** TASK DETAILS **
Word for word, restate the entries below from their first line through the line that contains "n => [0x20#8, n]".

Records from a data collection:
/-! ## Encoding -/

/-- The bytes of an instruction in memory order (R171), written from the listing of R184. -/
def encode : Instr → List Byte
  | .nop => [0x00#8]
  | .ld_BC_d16 n => [0x01#8, loByte n, hiByte n]
  | .ld_mBC_A => [0x02#8]
  | .inc_BC => [0x03#8]
  | .inc_B => [0x04#8]
  | .dec_B => [0x05#8]
  | .ld_B_d8 n => [0x06#8, n]
  | .rlca => [0x07#8]
  | .ld_mA16_SP n => [0x08#8, loByte n, hiByte n]
  | .add_HL_BC => [0x09#8]
  | .ld_A_mBC => [0x0A#8]
  | .dec_BC => [0x0B#8]
  | .inc_C => [0x0C#8]
  | .dec_C => [0x0D#8]
  | .ld_C_d8 n => [0x0E#8, n]
  | .rrca => [0x0F#8]
  | .stop n => [0x10#8, n]
  | .ld_DE_d16 n => [0x11#8, loByte n, hiByte n]
  | .ld_mDE_A => [0x12#8]
  | .inc_DE => [0x13#8]
  | .inc_D => [0x14#8]
  | .dec_D => [0x15#8]
  | .ld_D_d8 n => [0x16#8, n]
  | .rla => [0x17#8]
  | .jr_e8 n => [0x18#8, n]
  | .add_HL_DE => [0x19#8]
  | .ld_A_mDE => [0x1A#8]
  | .dec_DE => [0x1B#8]
  | .inc_E => [0x1C#8]
  | .dec_E => [0x1D#8]
  | .ld_E_d8 n => [0x1E#8, n]
  | .rra => [0x1F#8]
  | .jr_NZ_e8 n => [0x20#8, n]
  | .ld_HL_d16 n => [0x21#8, loByte n, hiByte n]
  | .ld_mHLI_A => [0x22#8]
  | .inc_HL => [0x23#8]
  | .inc_H => [0x24#8]
  | .dec_H => [0x25#8]
  | .ld_H_d8 n => [0x26#8, n]
  | .daa => [0x27#8]
  | .jr_Z_e8 n => [0x28#8, n]
  | .add_HL_HL => [0x29#8]
  | .ld_A_mHLI => [0x2A#8]
  | .dec_HL => [0x2B#8]
  | .inc_L => [0x2C#8]
  | .dec_L => [0x2D#8]
  | .ld_L_d8 n => [0x2E#8, n]
  | .cpl => [0x2F#8]
  | .jr_NC_e8 n => [0x30#8, n]
  | .ld_SP_d16 n => [0x31#8, loByte n, hiByte n]
  | .ld_mHLD_A => [0x32#8]
  | .inc_SP => [0x33#8]
  | .inc_mHL => [0x34#8]
  | .dec_mHL => [0x35#8]
  | .ld_mHL_d8 n => [0x36#8, n]
  | .scf => [0x37#8]
  | .jr_C_e8 n => [0x38#8, n]
  | .add_HL_SP => [0x39#8]
  | .ld_A_mHLD => [0x3A#8]
  | .dec_SP => [0x3B#8]
  | .inc_A => [0x3C#8]
  | .dec_A => [0x3D#8]
  | .ld_A_d8 n => [0x3E#8, n]
  | .ccf => [0x3F#8]
  | .ld_B_B => [0x40#8]
  | .ld_B_C => [0x41#8]
  | .ld_B_D => [0x42#8]
  | .ld_B_E => [0x43#8]
  | .ld_B_H => [0x44#8]
  | .ld_B_L => [0x45#8]
  | .ld_B_mHL => [0x46#8]
  | .ld_B_A => [0x47#8]
  | .ld_C_B => [0x48#8]
  | .ld_C_C => [0x49#8]
  | .ld_C_D => [0x4A#8]
  | .ld_C_E => [0x4B#8]
  | .ld_C_H => [0x4C#8]
  | .ld_C_L => [0x4D#8]
  | .ld_C_mHL => [0x4E#8]
  | .ld_C_A => [0x4F#8]
  | .ld_D_B => [0x50#8]
  | .ld_D_C => [0x51#8]
  | .ld_D_D => [0x52#8]
  | .ld_D_E => [0x53#8]
  | .ld_D_H => [0x54#8]
  | .ld_D_L => [0x55#8]
  | .ld_D_mHL => [0x56#8]
  | .ld_D_A => [0x57#8]
  | .ld_E_B => [0x58#8]
  | .ld_E_C => [0x59#8]
  | .ld_E_D => [0x5A#8]
  | .ld_E_E => [0x5B#8]
  | .ld_E_H => [0x5C#8]
  | .ld_E_L => [0x5D#8]
  | .ld_E_mHL => [0x5E#8]
  | .ld_E_A => [0x5F#8]
  | .ld_H_B => [0x60#8]
  | .ld_H_C => [0x61#8]
  | .ld_H_D => [0x62#8]
  | .ld_H_E => [0x63#8]
  | .ld_H_H => [0x64#8]
  | .ld_H_L => [0x65#8]
  | .ld_H_mHL => [0x66#8]
  | .ld_H_A => [0x67#8]
  | .ld_L_B => [0x68#8]
  | .ld_L_C => [0x69#8]
  | .ld_L_D => [0x6A#8]
  | .ld_L_E => [0x6B#8]
  | .ld_L_H => [0x6C#8]
  | .ld_L_L => [0x6D#8]
  | .ld_L_mHL => [0x6E#8]
  | .ld_L_A => [0x6F#8]
  | .ld_mHL_B => [0x70#8]
  | .ld_mHL_C => [0x71#8]
  | .ld_mHL_D => [0x72#8]
  | .ld_mHL_E => [0x73#8]
  | .ld_mHL_H => [0x74#8]
  | .ld_mHL_L => [0x75#8]
  | .halt => [0x76#8]
  | .ld_mHL_A => [0x77#8]
  | .ld_A_B => [0x78#8]
  | .ld_A_C => [0x79#8]
  | .ld_A_D => [0x7A#8]
  | .ld_A_E => [0x7B#8]
  | .ld_A_H => [0x7C#8]
  | .ld_A_L => [0x7D#8]
  | .ld_A_mHL => [0x7E#8]
  | .ld_A_A => [0x7F#8]
  | .add_A_B => [0x80#8]
  | .add_A_C => [0x81#8]
  | .add_A_D => [0x82#8]
  | .add_A_E => [0x83#8]
  | .add_A_H => [0x84#8]
  | .add_A_L => [0x85#8]
  | .add_A_mHL => [0x86#8]
  | .add_A_A => [0x87#8]
  | .adc_A_B => [0x88#8]
  | .adc_A_C => [0x89#8]
  | .adc_A_D => [0x8A#8]
  | .adc_A_E => [0x8B#8]
  | .adc_A_H => [0x8C#8]
  | .adc_A_L => [0x8D#8]
  | .adc_A_mHL => [0x8E#8]
  | .adc_A_A => [0x8F#8]
  | .sub_B => [0x90#8]
  | .sub_C => [0x91#8]
  | .sub_D => [0x92#8]
  | .sub_E => [0x93#8]
  | .sub_H => [0x94#8]
  | .sub_L => [0x95#8]
  | .sub_mHL => [0x96#8]
  | .sub_A => [0x97#8]
  | .sbc_A_B => [0x98#8]
  | .sbc_A_C => [0x99#8]
  | .sbc_A_D => [0x9A#8]
  | .sbc_A_E => [0x9B#8]
  | .sbc_A_H => [0x9C#8]
  | .sbc_A_L => [0x9D#8]
  | .sbc_A_mHL => [0x9E#8]
  | .sbc_A_A => [0x9F#8]
  | .and_B => [0xA0#8]
  | .and_C => [0xA1#8]
  | .and_D => [0xA2#8]
  | .and_E => [0xA3#8]
  | .and_H => [0xA4#8]
  | .and_L => [0xA5#8]
  | .and_mHL => [0xA6#8]
  | .and_A => [0xA7#8]
  | .xor_B => [0xA8#8]
  | .xor_C => [0xA9#8]
  | .xor_D => [0xAA#8]
  | .xor_E => [0xAB#8]
  | .xor_H => [0xAC#8]
  | .xor_L => [0xAD#8]
  | .xor_mHL => [0xAE#8]
  | .xor_A => [0xAF#8]
  | .or_B => [0xB0#8]
  | .or_C => [0xB1#8]
  | .or_D => [0xB2#8]
  | .or_E => [0xB3#8]
  | .or_H => [0xB4#8]
  | .or_L => [0xB5#8]
  | .or_mHL => [0xB6#8]
  | .or_A => [0xB7#8]
  | .cp_B => [0xB8#8]
  | .cp_C => [0xB9#8]
  | .cp_D => [0xBA#8]
  | .cp_E => [0xBB#8]
  | .cp_H => [0xBC#8]
  | .cp_L => [0xBD#8]
  | .cp_mHL => [0xBE#8]
  | .cp_A => [0xBF#8]
  | .ret_NZ => [0xC0#8]
  | .pop_BC => [0xC1#8]
  | .jp_NZ_a16 n => [0xC2#8, loByte n, hiByte n]
  | .jp_a16 n => [0xC3#8, loByte n, hiByte n]
  | .call_NZ_a16 n => [0xC4#8, loByte n, hiByte n]
  | .push_BC => [0xC5#8]
  | .add_A_d8 n => [0xC6#8, n]
  | .rst_0x00 => [0xC7#8]
  | .ret_Z => [0xC8#8]
  | .ret => [0xC9#8]
  | .jp_Z_a16 n => [0xCA#8, loByte n, hiByte n]
  | .call_Z_a16 n => [0xCC#8, loByte n, hiByte n]
  | .call_a16 n => [0xCD#8, loByte n, hiByte n]
  | .adc_A_d8 n => [0xCE#8, n]
  | .rst_0x08 => [0xCF#8]
  | .ret_NC => [0xD0#8]
  | .pop_DE => [0xD1#8]
  | .jp_NC_a16 n => [0xD2#8, loByte n, hiByte n]
  | .call_NC_a16 n => [0xD4#8, loByte n, hiByte n]
  | .push_DE => [0xD5#8]
  | .sub_d8 n => [0xD6#8, n]
  | .rst_0x10 => [0xD7#8]
  | .ret_C => [0xD8#8]
  | .reti => [0xD9#8]
  | .jp_C_a16 n => [0xDA#8, loByte n, hiByte n]
  | .call_C_a16 n => [0xDC#8, loByte n, hiByte n]
  | .sbc_A_d8 n => [0xDE#8, n]
  | .rst_0x18 => [0xDF#8]
  | .ldh_mA8_A n => [0xE0#8, n]
  | .pop_HL => [0xE1#8]
  | .ld_mC_A => [0xE2#8]
  | .push_HL => [0xE5#8]
  | .and_d8 n => [0xE6#8, n]
  | .rst_0x20 => [0xE7#8]
  | .add_SP_e8 n => [0xE8#8, n]
  | .jp_HL => [0xE9#8]
  | .ld_mA16_A n => [0xEA#8, loByte n, hiByte n]
  | .xor_d8 n => [0xEE#8, n]
  | .rst_0x28 => [0xEF#8]
  | .ldh_A_mA8 n => [0xF0#8, n]
  | .pop_AF => [0xF1#8]
  | .ld_A_mC => [0xF2#8]
  | .di => [0xF3#8]
  | .push_AF => [0xF5#8]
  | .or_d8 n => [0xF6#8, n]
  | .rst_0x30 => [0xF7#8]
  | .ld_HL_SPe8 n => [0xF8#8, n]
  | .ld_SP_HL => [0xF9#8]
  | .ld_A_mA16 n => [0xFA#8, loByte n, hiByte n]
  | .ei => [0xFB#8]
  | .cp_d8 n => [0xFE#8, n]
  | .rst_0x38 => [0xFF#8]
  | .rlc_B => [0xCB#8, 0x00#8]
  | .rlc_C => [0xCB#8, 0x01#8]
  | .rlc_D => [0xCB#8, 0x02#8]
  | .rlc_E => [0xCB#8, 0x03#8]
  | .rlc_H => [0xCB#8, 0x04#8]
  | .rlc_L => [0xCB#8, 0x05#8]
  | .rlc_mHL => [0xCB#8, 0x06#8]
  | .rlc_A => [0xCB#8, 0x07#8]
  | .rrc_B => [0xCB#8, 0x08#8]
  | .rrc_C => [0xCB#8, 0x09#8]
  | .rrc_D => [0xCB#8, 0x0A#8]
  | .rrc_E => [0xCB#8, 0x0B#8]
  | .rrc_H => [0xCB#8, 0x0C#8]
  | .rrc_L => [0xCB#8, 0x0D#8]
  | .rrc_mHL => [0xCB#8, 0x0E#8]
  | .rrc_A => [0xCB#8, 0x0F#8]
  | .rl_B => [0xCB#8, 0x10#8]
  | .rl_C => [0xCB#8, 0x11#8]
  | .rl_D => [0xCB#8, 0x12#8]
  | .rl_E => [0xCB#8, 0x13#8]
  | .rl_H => [0xCB#8, 0x14#8]
  | .rl_L => [0xCB#8, 0x15#8]
  | .rl_mHL => [0xCB#8, 0x16#8]
  | .rl_A => [0xCB#8, 0x17#8]
  | .rr_B => [0xCB#8, 0x18#8]
  | .rr_C => [0xCB#8, 0x19#8]
  | .rr_D => [0xCB#8, 0x1A#8]
  | .rr_E => [0xCB#8, 0x1B#8]
  | .rr_H => [0xCB#8, 0x1C#8]
  | .rr_L => [0xCB#8, 0x1D#8]
  | .rr_mHL => [0xCB#8, 0x1E#8]
  | .rr_A => [0xCB#8, 0x1F#8]
  | .sla_B => [0xCB#8, 0x20#8]
  | .sla_C => [0xCB#8, 0x21#8]
  | .sla_D => [0xCB#8, 0x22#8]
  | .sla_E => [0xCB#8, 0x23#8]
  | .sla_H => [0xCB#8, 0x24#8]
  | .sla_L => [0xCB#8, 0x25#8]
  | .sla_mHL => [0xCB#8, 0x26#8]
  | .sla_A => [0xCB#8, 0x27#8]
  | .sra_B => [0xCB#8, 0x28#8]
  | .sra_C => [0xCB#8, 0x29#8]
  | .sra_D => [0xCB#8, 0x2A#8]
  | .sra_E => [0xCB#8, 0x2B#8]
  | .sra_H => [0xCB#8, 0x2C#8]
  | .sra_L => [0xCB#8, 0x2D#8]
  | .sra_mHL => [0xCB#8, 0x2E#8]
  | .sra_A => [0xCB#8, 0x2F#8]
  | .swap_B => [0xCB#8, 0x30#8]
  | .swap_C => [0xCB#8, 0x31#8]
  | .swap_D => [0xCB#8, 0x32#8]
  | .swap_E => [0xCB#8, 0x33#8]
  | .swap_H => [0xCB#8, 0x34#8]
  | .swap_L => [0xCB#8, 0x35#8]
  | .swap_mHL => [0xCB#8, 0x36#8]
  | .swap_A => [0xCB#8, 0x37#8]
  | .srl_B => [0xCB#8, 0x38#8]
  | .srl_C => [0xCB#8, 0x39#8]
  | .srl_D => [0xCB#8, 0x3A#8]
  | .srl_E => [0xCB#8, 0x3B#8]
  | .srl_H => [0xCB#8, 0x3C#8]
  | .srl_L => [0xCB#8, 0x3D#8]
  | .srl_mHL => [0xCB#8, 0x3E#8]
  | .srl_A => [0xCB#8, 0x3F#8]
  | .bit_0_B => [0xCB#8, 0x40#8]
  | .bit_0_C => [0xCB#8, 0x41#8]
  | .bit_0_D => [0xCB#8, 0x42#8]
  | .bit_0_E => [0xCB#8, 0x43#8]
  | .bit_0_H => [0xCB#8, 0x44#8]
  | .bit_0_L => [0xCB#8, 0x45#8]
  | .bit_0_mHL => [0xCB#8, 0x46#8]
  | .bit_0_A => [0xCB#8, 0x47#8]
  | .bit_1_B => [0xCB#8, 0x48#8]
  | .bit_1_C => [0xCB#8, 0x49#8]
  | .bit_1_D => [0xCB#8, 0x4A#8]
  | .bit_1_E => [0xCB#8, 0x4B#8]
  | .bit_1_H => [0xCB#8, 0x4C#8]
  | .bit_1_L => [0xCB#8, 0x4D#8]
  | .bit_1_mHL => [0xCB#8, 0x4E#8]
  | .bit_1_A => [0xCB#8, 0x4F#8]
  | .bit_2_B => [0xCB#8, 0x50#8]
  | .bit_2_C => [0xCB#8, 0x51#8]
  | .bit_2_D => [0xCB#8, 0x52#8]
  | .bit_2_E => [0xCB#8, 0x53#8]
  | .bit_2_H => [0xCB#8, 0x54#8]
  | .bit_2_L => [0xCB#8, 0x55#8]
  | .bit_2_mHL => [0xCB#8, 0x56#8]
  | .bit_2_A => [0xCB#8, 0x57#8]
  | .bit_3_B => [0xCB#8, 0x58#8]
  | .bit_3_C => [0xCB#8, 0x59#8]
  | .bit_3_D => [0xCB#8, 0x5A#8]
  | .bit_3_E => [0xCB#8, 0x5B#8]
  | .bit_3_H => [0xCB#8, 0x5C#8]
  | .bit_3_L => [0xCB#8, 0x5D#8]
  | .bit_3_mHL => [0xCB#8, 0x5E#8]
  | .bit_3_A => [0xCB#8, 0x5F#8]
  | .bit_4_B => [0xCB#8, 0x60#8]
  | .bit_4_C => [0xCB#8, 0x61#8]
  | .bit_4_D => [0xCB#8, 0x62#8]
  | .bit_4_E => [0xCB#8, 0x63#8]
  | .bit_4_H => [0xCB#8, 0x64#8]
  | .bit_4_L => [0xCB#8, 0x65#8]
  | .bit_4_mHL => [0xCB#8, 0x66#8]
  | .bit_4_A => [0xCB#8, 0x67#8]
  | .bit_5_B => [0xCB#8, 0x68#8]
  | .bit_5_C => [0xCB#8, 0x69#8]
  | .bit_5_D => [0xCB#8, 0x6A#8]
  | .bit_5_E => [0xCB#8, 0x6B#8]
  | .bit_5_H => [0xCB#8, 0x6C#8]
  | .bit_5_L => [0xCB#8, 0x6D#8]
  | .bit_5_mHL => [0xCB#8, 0x6E#8]
  | .bit_5_A => [0xCB#8, 0x6F#8]
  | .bit_6_B => [0xCB#8, 0x70#8]
  | .bit_6_C => [0xCB#8, 0x71#8]
  | .bit_6_D => [0xCB#8, 0x72#8]
  | .bit_6_E => [0xCB#8, 0x73#8]
  | .bit_6_H => [0xCB#8, 0x74#8]
  | .bit_6_L => [0xCB#8, 0x75#8]
  | .bit_6_mHL => [0xCB#8, 0x76#8]
  | .bit_6_A => [0xCB#8, 0x77#8]
  | .bit_7_B => [0xCB#8, 0x78#8]
  | .bit_7_C => [0xCB#8, 0x79#8]
  | .bit_7_D => [0xCB#8, 0x7A#8]
  | .bit_7_E => [0xCB#8, 0x7B#8]
  | .bit_7_H => [0xCB#8, 0x7C#8]
  | .bit_7_L => [0xCB#8, 0x7D#8]
  | .bit_7_mHL => [0xCB#8, 0x7E#8]
  | .bit_7_A => [0xCB#8, 0x7F#8]
  | .res_0_B => [0xCB#8, 0x80#8]
  | .res_0_C => [0xCB#8, 0x81#8]
  | .res_0_D => [0xCB#8, 0x82#8]
  | .res_0_E => [0xCB#8, 0x83#8]
  | .res_0_H => [0xCB#8, 0x84#8]
  | .res_0_L => [0xCB#8, 0x85#8]
  | .res_0_mHL => [0xCB#8, 0x86#8]
  | .res_0_A => [0xCB#8, 0x87#8]
  | .res_1_B => [0xCB#8, 0x88#8]
  | .res_1_C => [0xCB#8, 0x89#8]
  | .res_1_D => [0xCB#8, 0x8A#8]
  | .res_1_E => [0xCB#8, 0x8B#8]
  | .res_1_H => [0xCB#8, 0x8C#8]
  | .res_1_L => [0xCB#8, 0x8D#8]
  | .res_1_mHL => [0xCB#8, 0x8E#8]
  | .res_1_A => [0xCB#8, 0x8F#8]
  | .res_2_B => [0xCB#8, 0x90#8]
  | .res_2_C => [0xCB#8, 0x91#8]
  | .res_2_D => [0xCB#8, 0x92#8]
  | .res_2_E => [0xCB#8, 0x93#8]
  | .res_2_H => [0xCB#8, 0x94#8]
  | .res_2_L => [0xCB#8, 0x95#8]
  | .res_2_mHL => [0xCB#8, 0x96#8]
  | .res_2_A => [0xCB#8, 0x97#8]
  | .res_3_B => [0xCB#8, 0x98#8]
  | .res_3_C => [0xCB#8, 0x99#8]
  | .res_3_D => [0xCB#8, 0x9A#8]
  | .res_3_E => [0xCB#8, 0x9B#8]
  | .res_3_H => [0xCB#8, 0x9C#8]
  | .res_3_L => [0xCB#8, 0x9D#8]
  | .res_3_mHL => [0xCB#8, 0x9E#8]
  | .res_3_A => [0xCB#8, 0x9F#8]
  | .res_4_B => [0xCB#8, 0xA0#8]
  | .res_4_C => [0xCB#8, 0xA1#8]
  | .res_4_D => [0xCB#8, 0xA2#8]
  | .res_4_E => [0xCB#8, 0xA3#8]
  | .res_4_H => [0xCB#8, 0xA4#8]
  | .res_4_L => [0xCB#8, 0xA5#8]
  | .res_4_mHL => [0xCB#8, 0xA6#8]
  | .res_4_A => [0xCB#8, 0xA7#8]
  | .res_5_B => [0xCB#8, 0xA8#8]
  | .res_5_C => [0xCB#8, 0xA9#8]
  | .res_5_D => [0xCB#8, 0xAA#8]
  | .res_5_E => [0xCB#8, 0xAB#8]
  | .res_5_H => [0xCB#8, 0xAC#8]
  | .res_5_L => [0xCB#8, 0xAD#8]
  | .res_5_mHL => [0xCB#8, 0xAE#8]
  | .res_5_A => [0xCB#8, 0xAF#8]
  | .res_6_B => [0xCB#8, 0xB0#8]
  | .res_6_C => [0xCB#8, 0xB1#8]
  | .res_6_D => [0xCB#8, 0xB2#8]
  | .res_6_E => [0xCB#8, 0xB3#8]
  | .res_6_H => [0xCB#8, 0xB4#8]
  | .res_6_L => [0xCB#8, 0xB5#8]
  | .res_6_mHL => [0xCB#8, 0xB6#8]
  | .res_6_A => [0xCB#8, 0xB7#8]
  | .res_7_B => [0xCB#8, 0xB8#8]
  | .res_7_C => [0xCB#8, 0xB9#8]
  | .res_7_D => [0xCB#8, 0xBA#8]
  | .res_7_E => [0xCB#8, 0xBB#8]
  | .res_7_H => [0xCB#8, 0xBC#8]
  | .res_7_L => [0xCB#8, 0xBD#8]
  | .res_7_mHL => [0xCB#8, 0xBE#8]
  | .res_7_A => [0xCB#8, 0xBF#8]
  | .set_0_B => [0xCB#8, 0xC0#8]
  | .set_0_C => [0xCB#8, 0xC1#8]
  | .set_0_D => [0xCB#8, 0xC2#8]
  | .set_0_E => [0xCB#8, 0xC3#8]
  | .set_0_H => [0xCB#8, 0xC4#8]
  | .set_0_L => [0xCB#8, 0xC5#8]
  | .set_0_mHL => [0xCB#8, 0xC6#8]
  | .set_0_A => [0xCB#8, 0xC7#8]
  | .set_1_B => [0xCB#8, 0xC8#8]
  | .set_1_C => [0xCB#8, 0xC9#8]
  | .set_1_D => [0xCB#8, 0xCA#8]
  | .set_1_E => [0xCB#8, 0xCB#8]
  | .set_1_H => [0xCB#8, 0xCC#8]
  | .set_1_L => [0xCB#8, 0xCD#8]
  | .set_1_mHL => [0xCB#8, 0xCE#8]
  | .set_1_A => [0xCB#8, 0xCF#8]
  | .set_2_B => [0xCB#8, 0xD0#8]
  | .set_2_C => [0xCB#8, 0xD1#8]
  | .set_2_D => [0xCB#8, 0xD2#8]
  | .set_2_E => [0xCB#8, 0xD3#8]
  | .set_2_H => [0xCB#8, 0xD4#8]
  | .set_2_L => [0xCB#8, 0xD5#8]
  | .set_2_mHL => [0xCB#8, 0xD6#8]
  | .set_2_A => [0xCB#8, 0xD7#8]
  | .set_3_B => [0xCB#8, 0xD8#8]
  | .set_3_C => [0xCB#8, 0xD9#8]
  | .set_3_D => [0xCB#8, 0xDA#8]
  | .set_3_E => [0xCB#8, 0xDB#8]
  | .set_3_H => [0xCB#8, 0xDC#8]
  | .set_3_L => [0xCB#8, 0xDD#8]
  | .set_3_mHL => [0xCB#8, 0xDE#8]
  | .set_3_A => [0xCB#8, 0xDF#8]
  | .set_4_B => [0xCB#8, 0xE0#8]
  | .set_4_C => [0xCB#8, 0xE1#8]
  | .set_4_D => [0xCB#8, 0xE2#8]
  | .set_4_E => [0xCB#8, 0xE3#8]
  | .set_4_H => [0xCB#8, 0xE4#8]
  | .set_4_L => [0xCB#8, 0xE5#8]
  | .set_4_mHL => [0xCB#8, 0xE6#8]
  | .set_4_A => [0xCB#8, 0xE7#8]
  | .set_5_B => [0xCB#8, 0xE8#8]
  | .set_5_C => [0xCB#8, 0xE9#8]
  | .set_5_D => [0xCB#8, 0xEA#8]
  | .set_5_E => [0xCB#8, 0xEB#8]
  | .set_5_H => [0xCB#8, 0xEC#8]
  | .set_5_L => [0xCB#8, 0xED#8]
  | .set_5_mHL => [0xCB#8, 0xEE#8]
  | .set_5_A => [0xCB#8, 0xEF#8]
  | .set_6_B => [0xCB#8, 0xF0#8]
  | .set_6_C => [0xCB#8, 0xF1#8]
  | .set_6_D => [0xCB#8, 0xF2#8]
  | .set_6_E => [0xCB#8, 0xF3#8]
  | .set_6_H => [0xCB#8, 0xF4#8]
  | .set_6_L => [0xCB#8, 0xF5#8]
  | .set_6_mHL => [0xCB#8, 0xF6#8]
  | .set_6_A => [0xCB#8, 0xF7#8]
  | .set_7_B => [0xCB#8, 0xF8#8]
  | .set_7_C => [0xCB#8, 0xF9#8]
  | .set_7_D => [0xCB#8, 0xFA#8]
  | .set_7_E => [0xCB#8, 0xFB#8]
  | .set_7_H => [0xCB#8, 0xFC#8]
  | .set_7_L => [0xCB#8, 0xFD#8]
  | .set_7_mHL => [0xCB#8, 0xFE#8]
  | .set_7_A => [0xCB#8, 0xFF#8]
  | .illegal_D3 => [0xD3#8]
  | .illegal_DB => [0xDB#8]
  | .illegal_DD => [0xDD#8]
  | .illegal_E3 => [0xE3#8]
  | .illegal_E4 => [0xE4#8]
  | .illegal_EB => [0xEB#8]
  | .illegal_EC => [0xEC#8]
  | .illegal_ED => [0xED#8]
  | .illegal_F4 => [0xF4#8]
  | .illegal_FC => [0xFC#8]
  | .illegal_FD => [0xFD#8]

** SOLUTION TO THIS PROBLEM **
/-! ## Encoding -/

/-- The bytes of an instruction in memory order (R171), written from the listing of R184. -/
def encode : Instr → List Byte
  | .nop => [0x00#8]
  | .ld_BC_d16 n => [0x01#8, loByte n, hiByte n]
  | .ld_mBC_A => [0x02#8]
  | .inc_BC => [0x03#8]
  | .inc_B => [0x04#8]
  | .dec_B => [0x05#8]
  | .ld_B_d8 n => [0x06#8, n]
  | .rlca => [0x07#8]
  | .ld_mA16_SP n => [0x08#8, loByte n, hiByte n]
  | .add_HL_BC => [0x09#8]
  | .ld_A_mBC => [0x0A#8]
  | .dec_BC => [0x0B#8]
  | .inc_C => [0x0C#8]
  | .dec_C => [0x0D#8]
  | .ld_C_d8 n => [0x0E#8, n]
  | .rrca => [0x0F#8]
  | .stop n => [0x10#8, n]
  | .ld_DE_d16 n => [0x11#8, loByte n, hiByte n]
  | .ld_mDE_A => [0x12#8]
  | .inc_DE => [0x13#8]
  | .inc_D => [0x14#8]
  | .dec_D => [0x15#8]
  | .ld_D_d8 n => [0x16#8, n]
  | .rla => [0x17#8]
  | .jr_e8 n => [0x18#8, n]
  | .add_HL_DE => [0x19#8]
  | .ld_A_mDE => [0x1A#8]
  | .dec_DE => [0x1B#8]
  | .inc_E => [0x1C#8]
  | .dec_E => [0x1D#8]
  | .ld_E_d8 n => [0x1E#8, n]
  | .rra => [0x1F#8]
  | .jr_NZ_e8 n => [0x20#8, n]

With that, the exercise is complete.